WHERE WE CURRENTLY STAND
Different areas of the world are at different points in the gas-to-electric transition. Take a look at Norway, for instance. In August 2021, just over 70% of the vehicles registered were EVs. The U.S. lags behind with the aim of 50% of vehicles being EVs by 2030. But some regions, such as California and New York, are already issuing some mandates that go further with fossil fuel limits and will require all new cars and passenger trucks to be zero-emission.
The stage is primed for EVs to overtake internal combustion engine (ICE) vehicles. Traditional original equipment manufacturers (OEMs) like Ford and General Motors already see the writing on the wall and are heavily investing in EVs. Businesses like Tesla have already become well-known and respected in the space. Many smaller startups are getting in the game, too—Lordstown, Rivian, and Canoo, just to name a few. At the moment, much of their production is focused on vehicles for last-mile delivery (think your Amazon delivery van). But individuals are buying EVs, too; 2020 saw about 1.8 million EVs registered in the U.S.—more than three times the amount registered in 2016.
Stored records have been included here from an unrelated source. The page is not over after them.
/-- Reads a slot of OP 0x20 to 0x3F (05 R100, 06 R133). -/
def parseFloat (s : Slot) : Option Instr :=
  match s.op.toNat with
  | 0x20 => some (.fadd s.guard s.d s.srcA s.srcBI (Rm.ofCode (s.fn.extractLsb' 0 2)))
  | 0x21 => some (.fsub s.guard s.d s.srcA s.srcBI (Rm.ofCode (s.fn.extractLsb' 0 2)))
  | 0x22 => some (.fmul s.guard s.d s.srcA s.srcBI (Rm.ofCode (s.fn.extractLsb' 0 2)))
  | 0x23 => some (.ffma s.guard s.d s.srcA s.srcBI s.csrcC (Rm.ofCode (s.fn.extractLsb' 0 2)))
  | 0x24 =>
    if s.fn &&& 0x7F#8 = 0x00#8 then some (.fmin s.guard s.d s.srcA s.srcBI)
    else if s.fn &&& 0x7F#8 = 0x10#8 then some (.fmax s.guard s.d s.srcA s.srcBI)
    else none
  | 0x25 =>
    if s.fn &&& 0x7F#8 = 0x00#8 then some (.fabs s.guard s.d s.srcA)
    else if s.fn &&& 0x7F#8 = 0x10#8 then some (.fneg s.guard s.d s.srcA)
    else none
  | 0x26 => some (.fcmp s.guard (s.lowD 3) s.srcA s.srcBI (FCond.ofCode (s.fn.extractLsb' 0 3)))
  | 0x27 => some (.fdiv s.guard s.d s.srcA s.srcBI (Rm.ofCode (s.fn.extractLsb' 0 2)))
  | 0x28 =>
    if s.fn &&& 0x7C#8 = 0x00#8 then some (.frcp s.guard s.d s.srcA (Rm.ofCode (s.fn.extractLsb' 0 2)))
    else if s.fn &&& 0x7F#8 = 0x10#8 then some (.frsq s.guard s.d s.srcA)
    else if s.fn &&& 0x7C#8 = 0x20#8 then some (.fsqrt s.guard s.d s.srcA (Rm.ofCode (s.fn.extractLsb' 0 2)))
    else none
  | 0x29 =>
    if s.fn &&& 0x7F#8 = 0x00#8 then some (.fexp2 s.guard s.d s.srcA)
    else if s.fn &&& 0x7F#8 = 0x10#8 then some (.flog2 s.guard s.d s.srcA)
    else none
  | 0x2A =>
    if s.fn &&& 0x7F#8 = 0x00#8 then some (.fsin s.guard s.d s.srcA)
    else if s.fn &&& 0x7F#8 = 0x10#8 then some (.fcos s.guard s.d s.srcA)
    else if s.fn &&& 0x7F#8 = 0x20#8 then some (.ftanh s.guard s.d s.srcA)
    else none
  | 0x2B => some (.frnd s.guard s.d s.srcA (Rm.ofCode (s.fn.extractLsb' 0 2)))
  | 0x2C => some (.fclass s.guard s.d s.srcA)
  | 0x2D => some (.f2i s.guard s.d s.srcA (Rm.ofCode (s.fn.extractLsb' 0 2)) (s.fn.getLsbD 2))
  | 0x2E => some (.i2f s.guard s.d s.srcA (Rm.ofCode (s.fn.extractLsb' 0 2)) (s.fn.getLsbD 2))
  | 0x2F =>
    if s.fn &&& 0x78#8 = 0x00#8 then some (.hadd2 s.guard s.d s.srcA s.srcB (Rm.ofCode (s.fn.extractLsb' 0 2)) (s.fn.getLsbD 2))
    else if s.fn &&& 0x78#8 = 0x10#8 then some (.hmul2 s.guard s.d s.srcA s.srcB (Rm.ofCode (s.fn.extractLsb' 0 2)) (s.fn.getLsbD 2))
    else if s.fn &&& 0x78#8 = 0x20#8 then some (.hfma2 s.guard s.d s.srcA s.srcB s.csrcC (Rm.ofCode (s.fn.extractLsb' 0 2)) (s.fn.getLsbD 2))
    else none
  | 0x30 => some (.fdot4 s.guard s.d s.srcA s.srcB s.csrcC (Rm.ofCode (s.fn.extractLsb' 0 2)) (s.imm16.extractLsb' 0 4))
  | 0x31 => some (.cvtN s.guard s.d s.srcA s.srcB s.csrcC (Rm.ofCode (s.fn.extractLsb' 0 2)) (SatSel.ofCode (s.fn.extractLsb' 2 2)) (s.imm16.extractLsb' 0 4) (s.imm16.extractLsb' 4 3))
  | 0x32 => some (.cvtW s.guard s.d s.srcA s.srcB (Rm.ofCode (s.fn.extractLsb' 0 2)) (s.imm16.extractLsb' 0 4) (s.imm16.extractLsb' 4 3))
  | 0x33 =>
    if s.fn &&& 0x78#8 = 0x00#8 then some (.cvtB s.guard s.d s.srcA s.srcB (Rm.ofCode (s.fn.extractLsb' 0 2)) (s.fn.getLsbD 2))
    else if s.fn &&& 0x7B#8 = 0x08#8 then some (.cvtBW s.guard s.d s.srcA (s.fn.getLsbD 2) (s.imm16.getLsbD 0))
    else none
  | 0x34 =>
    if s.fn &&& 0x7F#8 = 0x00#8 then some (.fmtset s.guard (s.lowD 4) s.srcA)
    else if s.fn &&& 0x7F#8 = 0x01#8 then some (.fmtsetImm s.guard (s.lowD 4) s.imm32)
    else if s.fn &&& 0x7F#8 = 0x10#8 then some (.fmtget s.guard s.d (s.lowA 4))
    else none
  | _ => none
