-- ==== Sys2Proof/Machine/Control.lean ====
section
/-! DEFINITION. Control instructions (04 R75 to R85), but for EXIT and YIELD. -/

namespace Sys2Proof.Machine

/-- A shape of a guard alone. -/
def bare (g : Guard) : Shape := ⟨g, noOp, noOp, noOp, []⟩

/-- NOP (04 R76). -/
def execNop (g : Guard) (s : State) : Out := .next (threadOp s g [] id)

/-- BRA (04 R77). -/
def execBra (g : Guard) (tslot : BitVec 3) (disp : Word) (s : State) : Out :=
  .next (runLanes s (bare g) fun k _ s => jumpTo s k (relTarget (pcOf s k) tslot disp) id)

/-- JMP (04 R77). -/
def execJmp (g : Guard) (a : CSrc) (s : State) : Out :=
  .next (runLanes s ⟨g, csrcOp a true, noOp, noOp, []⟩ fun k v s => jumpTo s k v.a id)

/-- An instruction of a thread that needs its team. -/
def inTeam (s : State) (k : ThreadKey) (f : Team → LaneOut) : LaneOut :=
  match aget k.team s.teams with
  | some tm => f tm
  | none => .wait s

/-- CALL (04 R77). -/
def execCall (g : Guard) (tslot : BitVec 3) (disp : Word) (s : State) : Out :=
  .next (runLanes s (bare g) fun k _ s => inTeam s k fun tm => callTo s k tm (relTarget (pcOf s k) tslot disp))

/-- CALLR (04 R77). -/
def execCallr (g : Guard) (a : CSrc) (s : State) : Out :=
  .next (runLanes s ⟨g, csrcOp a true, noOp, noOp, []⟩ fun k v s => inTeam s k fun tm => callTo s k tm v.a)

/-- RET (04 R77). -/
def execRet (g : Guard) (s : State) : Out :=
  .next (runLanes s (bare g) fun k _ s => inTeam s k fun tm => returnFrom s k tm)

/-! ## BRP (04 R78) -/

/-- A thread of a formed BRP branches; where its fetch waits it keeps the target, to which it goes once it has been
answered. -/
def branchThread (s : State) (k : ThreadKey) (target : Dword) : State :=
  match transfer s k target with
  | .arrived s' => s'
  | .stopped s' => s'
  | .waits s' => s'.modThread k fun t => { t with go := some target }
  | .fault s' f => takeFault s' k f

/-- A BRP: once its rendezvous has formed, the performing threads branch all or not at all, by their votes. -/
def runBrp (s : State) (g : Guard) (a : BitVec 3) (tslot : BitVec 3) (disp : Word) (take : Nat → Nat → Bool) : State :=
  match inFocus s with
  | none => { s with focus := .none }
  | some (h, _, ls) =>
    if !allArrived s h ls then endIssue (arriveAll s h ls) h ls
    else
      let act := performing s h g ls
      let c := act.countP fun l => match s.lane h l with
        | some t => readPred t a
        | none => false
      let s1 := ls.foldl (fun s l =>
        let k := threadOf h l
        if act.contains l && take c act.length then branchThread s k (relTarget (pcOf s k) tslot disp) else goOn s k) s
      endIssue s1 h ls

/-- BRP.ANY (04 R78). -/
def execBrpAny (g : Guard) (a : BitVec 3) (tslot : BitVec 3) (disp : Word) (s : State) : Out :=
  .next (runBrp s g a tslot disp fun c _ => 0 < c)

/-- BRP.ALL (04 R78). -/
def execBrpAll (g : Guard) (a : BitVec 3) (tslot : BitVec 3) (disp : Word) (s : State) : Out :=
  .next (runBrp s g a tslot disp fun c n => c = n)

/-- BRP.NONE (04 R78). -/
def execBrpNone (g : Guard) (a : BitVec 3) (tslot : BitVec 3) (disp : Word) (s : State) : Out :=
  .next (runBrp s g a tslot disp fun c _ => c = 0)

/-! ## JOIN (04 R80) -/

/-- JOIN over the mask that a thread's part gives: performing threads arrive over it, and once all have arrived it is
their %pmask. -/
def runJoin (s : State) (sh : Shape) (mask : Vals → BitVec 64) : State :=
  match inFocus s with
  | none => { s with focus := .none }
  | some (h, tm, ls) =>
    if allArrived s h ls then
      let s1 := ls.foldl (fun s l =>
        let k := threadOf h l
        goOn (s.modThread k fun t => { t with pmask := match t.run with
          | .rendezvous m => m
          | _ => t.pmask }) k) s
      endIssue s1 h ls
    else
      let perf := performing s h sh.g ls
      let s1 := ls.foldl (fun s0 l =>
        let k := threadOf h l
        if perf.contains l then
          match readOpnds s h tm.w sh l with
          | .trap c => takeFault s0 k { code := c }
          | .wait => waitRegs s0 k l sh
          | .ok v => arriveLane s0 h (mask v &&& BitVec.ofNat 64 (2 ^ tm.w - 1)) l
        else goOn s0 k) s
      endIssue (checkMismatch s1 h) h ls

/-- JOIN imm (04 R80): FN = 0. -/
def execJoinImm (g : Guard) (imm : Word) (s : State) : Out := .next (runJoin s (bare g) fun _ => imm.signExtend 64)

/-- JOIN vA (04 R80): FN = 1. -/
def execJoinReg (g : Guard) (w : Bool) (a : CSrc) (s : State) : Out :=
  .next (runJoin s ⟨g, csrcOp a w, noOp, noOp, []⟩ fun v => v.a)

/-! ## Waiting and stopping -/

/-- WAITF (04 R83). -/
def execWaitf (g : Guard) (w : Bool) (a : BitVec 8) (b : BitVec 8) (c : BitVec 8) (s : State) : Out :=
  .next (runLanes s ⟨g, .reg a w .none false, .reg b w .none false, .reg c w .none false, []⟩ fun _ _ s => .done s)

/-- BRK (04 R84): with the partition's debug enable the thread stops and a breakpoint is reported. -/
def execBrk (g : Guard) (imm : BitVec 16) (s : State) : Out :=
  .next (runLanes s (bare g) fun k _ s => inTeam s k fun tm =>
    if (s.func tm.func).debugEn then
      .left ((s.modThread k fun t => { t with run := .broken imm }).modTeam k.team fun tm =>
        { tm with bpLog := tm.bpLog ++ [(k.hand, k.lane, pcOf s k, imm)] })
    else .done s)

/-- BREAKPOINT_RESUME (04 R84): a thread stopped at a BRK goes on at its next sequential address. -/
def execBreakpointResume (k : ThreadKey) (s : State) : Out :=
  match aget k s.threads with
  | some t =>
    match t.run with
    | .broken _ => .next (wakeLanes (s.modThread k Thread.advance) (handOf k) [k.lane])
    | _ => .next s
  | none => .next s

/-- TRAP (04 R85). -/
def execTrap (g : Guard) (imm : BitVec 16) (s : State) : Out :=
  .next (runLanes s (bare g) fun _ _ _ => .fault { code := 0x3F, faddr := imm.setWidth 64 })

end Sys2Proof.Machine
end

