-- ==== Sys2Proof/Machine/Collectives.lean ====
section
/-! DEFINITION. Collectives (16 R358 to R368): blocks, trees, the combination of contributions in listed order, and the end
of a rank. -/

namespace Sys2Proof.Machine

/-! ## The block (16 R358) -/

def Rank.f (r : Rank) (hi lo : Nat) : Nat := bits r.blk.toNat hi lo
def Rank.treeVa (r : Rank) : Nat := r.f 511 448
def Rank.sbuf (r : Rank) : Nat := r.f 447 384
def Rank.rbuf (r : Rank) : Nat := r.f 383 320
def Rank.opid (r : Rank) : Nat := r.f 319 256
def Rank.count (r : Rank) : Nat := r.f 255 224
def Rank.nrank (r : Rank) : Nat := r.f 223 200
def Rank.me (r : Rank) : Nat := r.f 199 176
def Rank.bb (r : Rank) : Nat := r.f 175 155
def Rank.bben (r : Rank) : Bool := r.f 154 154 = 1
def Rank.opc (r : Rank) : Nat := r.f 147 144

/-- Bytes of an element. -/
def Rank.esz (r : Rank) : Nat := if r.opc = 1 then 2 else 4
/-- Chunks of 4,096 bytes of elements (16 R362). -/
def Rank.chunks (r : Rank) : Nat := (r.count * r.esz + 4095) / 4096
/-- Bytes of a chunk. -/
def Rank.chunkLen (r : Rank) (k : Nat) : Nat := min 4096 (r.count * r.esz - 4096 * k)

/-- Whether a block is malformed in a team with a scratchpad of so many bytes. -/
def Rank.malformed (r : Rank) (scratch : Nat) : Bool :=
  r.f 153 148 ≠ 0 || r.f 143 0 ≠ 0 || 6 < r.opc || r.count = 0 || 2 ^ 28 < r.count || r.nrank = 0 || 4194304 < r.nrank
    || r.nrank ≤ r.me || r.treeVa % 16 ≠ 0 || r.sbuf % r.esz ≠ 0 || r.rbuf % r.esz ≠ 0 || r.bb % 16 ≠ 0
    || !canonical (BitVec.ofNat 64 r.treeVa) || !canonical (BitVec.ofNat 64 r.sbuf) || !canonical (BitVec.ofNat 64 r.rbuf)
    || (r.bben && scratch < r.bb + 16)

/-! ## Combining (16 R361) -/

/-- combine of an operation. -/
def joinElem (opc : Nat) (x y : Word) : Word :=
  match opc with
  | 0 => BitVec.ofNat 32 (fpAdd fp32 .rn x.toNat y.toNat)
  | 1 => BitVec.ofNat 32 (fpAdd bf16 .rn (x.toNat % 65536) (y.toNat % 65536))
  | 2 => x + y
  | 3 => BitVec.ofNat 32 (fpMin fp32 x.toNat y.toNat)
  | 4 => BitVec.ofNat 32 (fpMax fp32 x.toNat y.toNat)
  | 5 => if x.slt y then x else y
  | _ => if x.slt y then y else x

/-- The elements that bytes hold. -/
def elemsOf (esz n : Nat) (bs : List Byte) : List Word :=
  (List.range n).map fun i => BitVec.ofNat 32 (natOfBytes ((bs.drop (esz * i)).take esz))

/-- The bytes of elements. -/
def bytesOfElems (esz : Nat) (ws : List Word) : List Byte := ws.flatMap fun w => bytesOfNat esz w.toNat

/-! ## The tree (16 R359, R360) -/

/-- An entry of the tree array. -/
structure TreeEntry where
  node : Nat
  func : Nat
  parent : Nat
  nchild : Nat
  chidx : Nat
  bad : Bool
deriving DecidableEq, Repr

def treeEntryOf (v : Nat) : TreeEntry :=
  ⟨bits v 127 106, bits v 105 99, bits v 95 72, bits v 71 64, bits v 63 32, bits v 98 96 ≠ 0 || bits v 31 0 ≠ 0⟩

/-- The entries of the tree array's bytes. -/
def treeEntries (n : Nat) (bs : List Byte) : List TreeEntry :=
  (List.range n).map fun i => treeEntryOf (natOfBytes ((bs.drop (16 * i)).take 16))

/-- Words of the child array: up to the last that an entry names. -/
def childCount (es : List TreeEntry) : Nat := es.foldl (fun m e => if e.nchild = 0 then m else max m (e.chidx + e.nchild)) 0

/-- The children that an entry lists. -/
def childrenOf (cs : List Word) (e : TreeEntry) : List Nat :=
  ((cs.drop e.chidx).take e.nchild).map fun c => c.toNat % 2 ^ 24

/-- The ranks reached in n levels from a set. -/
def treeReach (es : List TreeEntry) (cs : List Word) : Nat → List Nat → List Nat
  | 0, rs => rs
  | n + 1, rs =>
    let new := (rs.flatMap fun r => match es[r]? with
      | some e => childrenOf cs e
      | none => []).filter fun c => !rs.contains c
    if new = [] then rs else treeReach es cs n (rs ++ new.dedup)

/-- Whether a tree is refused. -/
def treeBad (r : Rank) (node : Nat) (es : List TreeEntry) (cs : List Word) : Bool :=
  let n := es.length
  let ranks := List.range n
  let roots := ranks.filter fun i => match es[i]? with
    | some e => e.parent = 2 ^ 24 - 1
    | none => false
  let listed := es.flatMap (childrenOf cs)
  es.any (·.bad) || (cs.any fun c => 2 ^ 24 ≤ c.toNat) || roots.length ≠ 1 || !listed.Nodup
    || (ranks.zip es).any (fun (e : Nat × TreeEntry) => (childrenOf cs e.2).any fun c => match es[c]? with
      | some x => x.parent ≠ e.1
      | none => true)
    || ranks.any (fun i => !(treeReach es cs n roots).contains i)
    || (match es[r.me]? with
      | some e => e.node ≠ node || e.func ≠ r.func
      | none => true)

/-! ## A rank's progress -/

/-- The core and slot of a rank name it. -/
def Rank.key (r : Rank) : CoreId × Nat := (r.core, r.slot)

def setRank (s : State) (r : Rank) : State := { s with ranks := s.ranks.map fun x => if x.key = r.key then r else x }

/-- The fault record of a rank's engine. -/
def rankRec (s : State) (r : Rank) (f : FaultInfo) (wait : Bool) (page : Nat) : FaultRec :=
  let base := match r.team with
    | some t => match s.saved.find? fun (e : Nat × Saved) => e.2.id = t with
      | some e => { teamRec s t f wait page 6 with
        team := e.2.team.index, wcb := e.2.team.node, func := e.2.team.func, homeDie := e.2.team.homeDie
        fq := e.2.team.eff.fq, msix := e.2.team.eff.msix }
      | none => teamRec s t f wait page 6
    | none => teamRec s ⟨r.core.die, r.core.core, 0⟩ f wait page 6
  { base with die := r.core.die, core := r.core.core }

/-- A rank fails (16 R364): it will end with the code. -/
def failRank (s : State) (r : Rank) (code : Nat) : State := setRank s { r with code := code }

/-- A rank fails with a final record. -/
def failTold (s : State) (r : Rank) (code va acc : Nat) : State :=
  failRank (sendFault s (rankRec s r { code := code, faddr := BitVec.ofNat 64 va, acc := acc } false 0)) r code

/-- An access of a rank has no place: it waits, and the dealer is told once where it must answer; or the rank fails. -/
def rankStuck (s : State) (r : Rank) (m : Miss) (acc : Nat) : State :=
  match m.xl with
  | .dealer code page =>
    if r.asked.contains (page, code) && faultOpen s r.func page code 6 then s
    else sendFault (setRank s { r with asked := r.asked ++ [(page, code)] })
      (rankRec s r { code := code, faddr := BitVec.ofNat 64 m.va, acc := acc } true page)
  | .final code => failTold (m.note s r.func) r code m.va acc
  | _ => m.note s r.func

/-- Whether a module of the tree is lost or unreachable, with the code. -/
def lostPeer (s : State) (nodes : List (Nat × Nat)) : Option Nat :=
  if nodes.any fun n => s.fab.lost.contains n.2 then some 0x14 else none

/-- Whether a rank's job is folded: its packets then stay at the link (15 R350, 16 R365). -/
def rankFolded (s : State) (r : Rank) : Bool :=
  match aget r.queue s.trees with
  | some t => folded s t
  | none => false

/-- Reads more of the tree and child arrays, one DRAM row after the other, up to n bytes in all. -/
def readMore (s : State) (r : Rank) (n : Nat) : State × Rank × Option Miss :=
  let at_ := r.raw.length
  (pieces 1024 ((n - at_) / 1024 + 2) (r.treeVa + at_) (n - at_)).foldl (fun x p =>
    match x with
    | (s, r, none) =>
      (match virtRead s r.func p.1 p.2 .read (rankFolded s r) with
      | .ok (s1, bs) => (s1, { r with raw := r.raw ++ bs }, none)
      | .error m => (s, r, some m))
    | y => y) (s, r, none)

/-- The tree as it has been read. -/
def Rank.entries (r : Rank) : List TreeEntry := treeEntries r.nrank (r.raw.take (16 * r.nrank))
/-- Bytes of the tree and child arrays, once the tree array has been read. -/
def Rank.treeLen (r : Rank) : Nat := 16 * r.nrank + 4 * childCount r.entries

/-- The engine validates the tree that it has read (16 R360). -/
def takeTree (s : State) (r0 : Rank) : State :=
  let es := r0.entries
  let cs := elemsOf 4 (childCount es) (r0.raw.drop (16 * r0.nrank))
  let r := { r0 with hash := sha256 r0.raw }
  if treeBad r s.fab.node es cs then failTold s r 0x21 r.treeVa 1
  else
    let e := es.getD r.me ⟨0, 0, 0, 0, 0, false⟩
    let r1 := { r with
      parent := if e.parent = 2 ^ 24 - 1 then none else some e.parent
      children := childrenOf cs e
      nodes := (List.range es.length).zip (es.map (·.node))
      funcs := (List.range es.length).zip (es.map (·.func))
      tree := true }
    match lostPeer s r1.nodes with
    | some c => failTold s r1 c 0 1
    | none => setRank s r1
THE LAST HURDLES TO JUMP As EVs become cheaper and more widely available, they still have some barriers to overcome before they can truly become people’s first choice. Probably the biggest wall in front of EVs is infrastructure. America doesn’t yet have electric charging stations everywhere they need to be seen. Most are concentrated in larger cities. People still have ‘range anxiety’ and worry about whether they’ll be able to plug in and get where they need to go. Other countries have been able to erase that anxiety, although the U.S. admittedly has a larger geographical footprint to deal with.
Second, even though EVs are becoming more affordable, ICE vehicles still often have lower initial acquisition costs. People see the price of an EV and get sticker shock. But EVs can cost 40% less to operate over time because you don’t have expenses like oil changes or as many mechanical failures to worry about. You can typically get your total cost of ownership and return on investment—that is, recoup that extra money you pay upfront—in less time than you could with an ICE vehicle.